Architect and design expert George Baxter is also a great enthusiast for bay windows. “I’d like to see a renaissance of the bay in domestic building,” he says. “It is an area of self-build where there are far too many missed opportunities. Constructing bays need not necessarily be that expensive. They are an excellent way of breaking up an elevation and pulling light into a house.”
A useful trick when self-building on a site that is rather tight at the sides of the plot is to create a hanging or bracketed bay that is unsupported from the ground. This is a cunning way of stepping out a building close to the boundary where it might have otherwise been difficult or impossible to gain planning consent. Another technique is to pull the gable end of the roof forward to form the roof of the bay window. In Edwardian and Arts & Crafts style houses this can look very effective, especially when the triangular space above the bay and beneath the gable end is tile-hung. When this technique is used George advises extending the roof overhang and bringing the bargeboard away from the wall to allow for the shadow effect and to make the bargeboard appear functional and avoid it looking as though it has been stuck on.

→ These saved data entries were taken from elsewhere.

/-- FILL_RECEIVED and PROBE_RECEIVED from the expected peer (R93, R94, R100, R102, R103). Under the recorded
incarnation, or as the first that names one: it is recorded; a FILL with READY moves HUNT to ALIGN; either moves DOWN to
HUNT; in FAULTED either only counts as heard; a PROBE sets peer-hears; a FILL right behind a matching HEAD of a peer
seen running restarts the trunk. Under a changed incarnation (R93, R153): the inbound records are cleared but for their
queues, which keep the entry of an APPLY in flight (log 43), and leave the slot wait list (R145, log 31); the entries
being rebuilt give up what they hold; a trunk in RUNNING or RESYNC makes a protocol restart, after which it waits in
HUNT, and a PROBE still sets peer-hears (log 9); any other acts on the frame as before. From another site either is only
counted and reported to the supervisor (R92, R160), and in OFF and TEST it is ignored and only counted. -/
def Obligations.FillAndProbeHeard : Prop :=
  (∀ (s : State) (t : Trunk) (f : FillFrame), (s.port t).state ≠ .off → (s.port t).state ≠ .test →
    (s.port t).config.peer = some f.site.toNat →
    ((s.port t).recorded = none ∨ (s.port t).recorded = some f.incarnation) → ∃ u,
      exec (.fillReceived t f) s = .next u
      ∧ (u.port t).recorded = some f.incarnation
      ∧ (u.port t).rxPos = (s.port t).rxPos + 1 ∧ (u.port t).prevHead = false
      ∧ ((s.port t).state = .hunt → f.ready = true → (u.port t).state = .align
        ∧ (u.sup t).resync = some ⟨s.now, (s.port t).config.resyncTimeout * 1000000⟩)
      ∧ ((s.port t).state = .hunt → f.ready = false → (u.port t).state = .hunt)
      ∧ ((s.port t).state = .down → (u.port t).state = .hunt ∧ (u.port t).heard = true)
      ∧ ((s.port t).state = .faulted → (u.port t).state = .faulted ∧ (u.port t).heard = true)
      ∧ ((s.port t).state = .running ∨ (s.port t).state = .resync → (s.port t).prevHead = true →
        (s.port t).peerSeenRunning = true → (u.port t).state = .hunt ∧ (u.port t).store = []
        ∧ (u.port t).stats.protocolRestarts = (s.port t).stats.protocolRestarts + 1)
      ∧ u.now = s.now ∧ u.clock = s.clock ∧ u.buckets = s.buckets)
  ∧ (∀ (s : State) (t : Trunk) (f : ProbeFrame), (s.port t).state ≠ .off → (s.port t).state ≠ .test →
    (s.port t).config.peer = some f.site.toNat →
    ((s.port t).recorded = none ∨ (s.port t).recorded = some f.incarnation) → ∃ u,
      exec (.probeReceived t f) s = .next u
      ∧ (u.port t).recorded = some f.incarnation
      ∧ (u.port t).rxPos = (s.port t).rxPos + 1 ∧ (u.port t).prevHead = false ∧ (u.port t).peerHears = f.heard
      ∧ ((s.port t).state = .down → (u.port t).state = .hunt ∧ (u.port t).heard = true)
      ∧ ((s.port t).state = .faulted → (u.port t).state = .faulted ∧ (u.port t).heard = true)
      ∧ u.now = s.now ∧ u.clock = s.clock ∧ u.buckets = s.buckets ∧ u.journal = s.journal ∧ u.apply = s.apply)
  ∧ (∀ (s : State) (t : Trunk) (f : FillFrame) (r : Stamp), (s.port t).state ≠ .off → (s.port t).state ≠ .test →
    (s.port t).config.peer = some f.site.toNat → (s.port t).recorded = some r → r ≠ f.incarnation →
    Table.wf .reset s.apply.records = true → ∃ u,
      exec (.fillReceived t f) s = .next u
      ∧ (u.port t).recorded = some f.incarnation ∧ (u.port t).rxPos = (s.port t).rxPos + 1 ∧ InboundCleared s u t
      ∧ ((s.port t).state = .running ∨ (s.port t).state = .resync → (u.port t).state = .hunt ∧ (u.port t).store = []
        ∧ (u.port t).stats.protocolRestarts = (s.port t).stats.protocolRestarts + 1)
      ∧ ((s.port t).state = .hunt → f.ready = true → (u.port t).state = .align
        ∧ (u.sup t).resync = some ⟨s.now, (s.port t).config.resyncTimeout * 1000000⟩)
      ∧ ((s.port t).state = .hunt → f.ready = false → (u.port t).state = .hunt)
      ∧ ((s.port t).state = .align → (u.port t).state = .align)
      ∧ ((s.port t).state = .down → (u.port t).state = .hunt ∧ (u.port t).heard = true)
      ∧ ((s.port t).state = .faulted → (u.port t).state = .faulted ∧ (u.port t).heard = true)
      ∧ u.now = s.now ∧ u.clock = s.clock ∧ u.buckets = s.buckets)
  ∧ (∀ (s : State) (t : Trunk) (f : FillFrame) (g : ProbeFrame),
    ((s.port t).state = .off → exec (.fillReceived t f) s = .next s ∧ exec (.probeReceived t g) s = .next s)
    ∧ ((s.port t).state = .test →
      let s1 : State := { s with ports := s.ports.set t { s.port t with
        rxPos := (s.port t).rxPos + 1
        stats := { (s.port t).stats with framesReceived := (s.port t).stats.framesReceived + 1 } } }
      exec (.fillReceived t f) s = .next s1 ∧ exec (.probeReceived t g) s = .next s1))
  ∧ (∀ (s : State) (t : Trunk) (site : Byte) (i : Stamp), (s.port t).state ≠ .off → (s.port t).state ≠ .test →
    (s.port t).config.peer ≠ some site.toNat →
    let own := s.clock.site == some site.toNat
    let u := (s.arrivedWith t (own && s.clock.incarnation == some i) (!own) false).passedLock t
    (∀ ready, exec (.fillReceived t ⟨site, i, ready⟩) s = .next u)
    ∧ ∀ heard, exec (.probeReceived t ⟨site, i, heard⟩) s = .next u)
  ∧ (∀ (s : State) (t : Trunk) (site : Byte) (i : Stamp), (s.port t).state ≠ .off → (s.port t).state ≠ .test →
    (s.port t).config.peer = some site.toNat →
    let p := s.port t
    let looped := s.clock.site == some site.toNat && s.clock.incarnation == some i
    let restarts := (p.state = .running ∨ p.state = .resync) ∧ p.recorded ≠ none ∧ p.recorded ≠ some i
    ∃ v, IncarnationTaken (s.arrivedWith t looped false (!looped)) v t i
      ∧ (let u := v.passedLock t
        let heardIn : TrunkState → State := fun st =>
          { u with ports := u.ports.set t { u.port t with state := st, heard := true } }
        (∀ ready, exec (.fillReceived t ⟨site, i, ready⟩) s = .next
          (if restarts then v.startedOver t
          else match p.state with
            | .hunt => if ready = true then u.aligned t else u
            | .down => heardIn .hunt
            | .faulted => heardIn .faulted
            | .align => u
            | _ => if p.prevHead = true ∧ p.peerSeenRunning = true then u.startedOver t else u))
        ∧ ∀ heard, exec (.probeReceived t ⟨site, i, heard⟩) s = .next
          (let z : State := if restarts then v.startedOver t
            else match p.state with
              | .hunt => heardIn .hunt
              | .down => heardIn .hunt
              | .faulted => heardIn .faulted
              | _ => u
          { z with ports := z.ports.set t { z.port t with peerHears := heard } })))
  ∧ (∀ (s : State) (t : Trunk) (site : Byte) (i : Stamp), (s.port t).state ∈ [.align, .running, .resync] →
    (s.port t).config.peer = some site.toNat → ((s.port t).recorded = none ∨ (s.port t).recorded = some i) →
    let looped := s.clock.site == some site.toNat && s.clock.incarnation == some i
    let s1 := s.arrivedWith t looped false (!looped)
    let u := State.passedLock { s1 with ports := s1.ports.set t { s1.port t with recorded := some i } } t
    (∀ ready, ¬ ((s.port t).state ≠ .align ∧ (s.port t).prevHead = true ∧ (s.port t).peerSeenRunning = true) →
      exec (.fillReceived t ⟨site, i, ready⟩) s = .next u)
    ∧ ∀ heard, exec (.probeReceived t ⟨site, i, heard⟩) s =
      .next { u with ports := u.ports.set t { u.port t with peerHears := heard } })
  ∧ ∀ (s : State) (t : Trunk) (f : ProbeFrame) (r : Stamp), (s.port t).state ≠ .off → (s.port t).state ≠ .test →
    (s.port t).config.peer = some f.site.toNat → (s.port t).recorded = some r → r ≠ f.incarnation →
    Table.wf .reset s.apply.records = true → ∃ u,
      exec (.probeReceived t f) s = .next u
      ∧ (u.port t).recorded = some f.incarnation ∧ (u.port t).rxPos = (s.port t).rxPos + 1 ∧ (u.port t).peerHears = f.heard
      ∧ InboundCleared s u t
      ∧ ((s.port t).state = .running ∨ (s.port t).state = .resync → (u.port t).state = .hunt ∧ (u.port t).store = []
        ∧ (u.port t).stats.protocolRestarts = (s.port t).stats.protocolRestarts + 1)
      ∧ ((s.port t).state = .hunt ∨ (s.port t).state = .align → (u.port t).state = (s.port t).state)
      ∧ ((s.port t).state = .down → (u.port t).state = .hunt ∧ (u.port t).heard = true)
      ∧ ((s.port t).state = .faulted → (u.port t).state = .faulted ∧ (u.port t).heard = true)
      ∧ u.now = s.now ∧ u.clock = s.clock ∧ u.buckets = s.buckets
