-- ==== Sys2Proof/Laws/Ops.lean ====
section
/-! SUPPORT. What the operations of the Stamp Clock, the Object Map, the Body Store and the Journal leave. -/

set_option Elab.async false

namespace Sys2Proof.Machine

@[simp] theorem State.countEvent_now (s : State) (t : Trunk) (c : CounterName) : (s.countEvent t c).now = s.now := by unfold State.countEvent; dsimp only; split <;> simp
@[simp] theorem State.countEvent_clock (s : State) (t : Trunk) (c : CounterName) : (s.countEvent t c).clock = s.clock := by unfold State.countEvent; dsimp only; split <;> simp
@[simp] theorem State.countEvent_buckets (s : State) (t : Trunk) (c : CounterName) : (s.countEvent t c).buckets = s.buckets := by unfold State.countEvent; dsimp only; split <;> simp
@[simp] theorem State.countEvent_journal (s : State) (t : Trunk) (c : CounterName) : (s.countEvent t c).journal = s.journal := by unfold State.countEvent; dsimp only; split <;> simp
@[simp] theorem State.countEvent_map (s : State) (t : Trunk) (c : CounterName) : (s.countEvent t c).map = s.map := by unfold State.countEvent; dsimp only; split <;> simp
@[simp] theorem State.countEvent_body (s : State) (t : Trunk) (c : CounterName) : (s.countEvent t c).body = s.body := by unfold State.countEvent; dsimp only; split <;> simp
@[simp] theorem State.countEvent_ports (s : State) (t : Trunk) (c : CounterName) : (s.countEvent t c).ports = s.ports := by unfold State.countEvent; dsimp only; split <;> simp
@[simp] theorem State.countEvent_apply (s : State) (t : Trunk) (c : CounterName) : (s.countEvent t c).apply = s.apply := by unfold State.countEvent; dsimp only; split <;> simp
@[simp] theorem State.countEvent_freeCount (s : State) (t : Trunk) (c : CounterName) : (s.countEvent t c).freeCount = s.freeCount := by unfold State.countEvent; dsimp only; split <;> simp
@[simp] theorem State.countEvent_pending (s : State) (t : Trunk) (c : CounterName) : (s.countEvent t c).pending = s.pending := by unfold State.countEvent; dsimp only; split <;> simp

@[simp] theorem State.borrowed_now (s : State) : (s.borrowed).now = s.now := rfl
@[simp] theorem State.borrowed_clock (s : State) : (s.borrowed).clock = s.clock := rfl
@[simp] theorem State.borrowed_buckets (s : State) : (s.borrowed).buckets = s.buckets := rfl
@[simp] theorem State.borrowed_journal (s : State) : (s.borrowed).journal = s.journal := rfl
@[simp] theorem State.borrowed_map (s : State) : (s.borrowed).map = s.map := rfl
@[simp] theorem State.borrowed_body (s : State) : (s.borrowed).body = s.body := rfl
@[simp] theorem State.borrowed_ports (s : State) : (s.borrowed).ports = s.ports := rfl
@[simp] theorem State.borrowed_sups (s : State) : (s.borrowed).sups = s.sups := rfl
@[simp] theorem State.borrowed_apply (s : State) : (s.borrowed).apply = s.apply := rfl
@[simp] theorem State.borrowed_freeCount (s : State) : (s.borrowed).freeCount = s.freeCount := rfl
@[simp] theorem State.borrowed_pending (s : State) : (s.borrowed).pending = s.pending := rfl

@[simp] theorem State.skewClamped_now (s : State) : (s.skewClamped).now = s.now := rfl
@[simp] theorem State.skewClamped_clock (s : State) : (s.skewClamped).clock = s.clock := rfl
@[simp] theorem State.skewClamped_buckets (s : State) : (s.skewClamped).buckets = s.buckets := rfl
@[simp] theorem State.skewClamped_journal (s : State) : (s.skewClamped).journal = s.journal := rfl
@[simp] theorem State.skewClamped_map (s : State) : (s.skewClamped).map = s.map := rfl
@[simp] theorem State.skewClamped_body (s : State) : (s.skewClamped).body = s.body := rfl
@[simp] theorem State.skewClamped_ports (s : State) : (s.skewClamped).ports = s.ports := rfl
@[simp] theorem State.skewClamped_sups (s : State) : (s.skewClamped).sups = s.sups := rfl
@[simp] theorem State.skewClamped_apply (s : State) : (s.skewClamped).apply = s.apply := rfl
@[simp] theorem State.skewClamped_freeCount (s : State) : (s.skewClamped).freeCount = s.freeCount := rfl
@[simp] theorem State.skewClamped_pending (s : State) : (s.skewClamped).pending = s.pending := rfl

“There are many ways to save on costs with bay windows,” George says. “One is to make the main roof catslide down over the bay. This way a new roof with framing and valley gutters will not be needed. This is also a good way to add interest to your house.”
George’s other key piece of advice is to self-builders who want a door in their downstairs bay. “In many ways the ideal bay has no doors, as the best use of space in my view is to have a window seat above a cupboard or other form of storage space, and a window sill on which you can put things on either side. If you decide on a door, however, there are two options: one is to go for a full-height glazed panel on either side; the other is to have a sill on either side.
“The key is to design your bay from the outset and to have a proper drawing and see the bay is correctly set out. If you just design the bay as you go along you will probably lose space, especially if you have cavity walls.”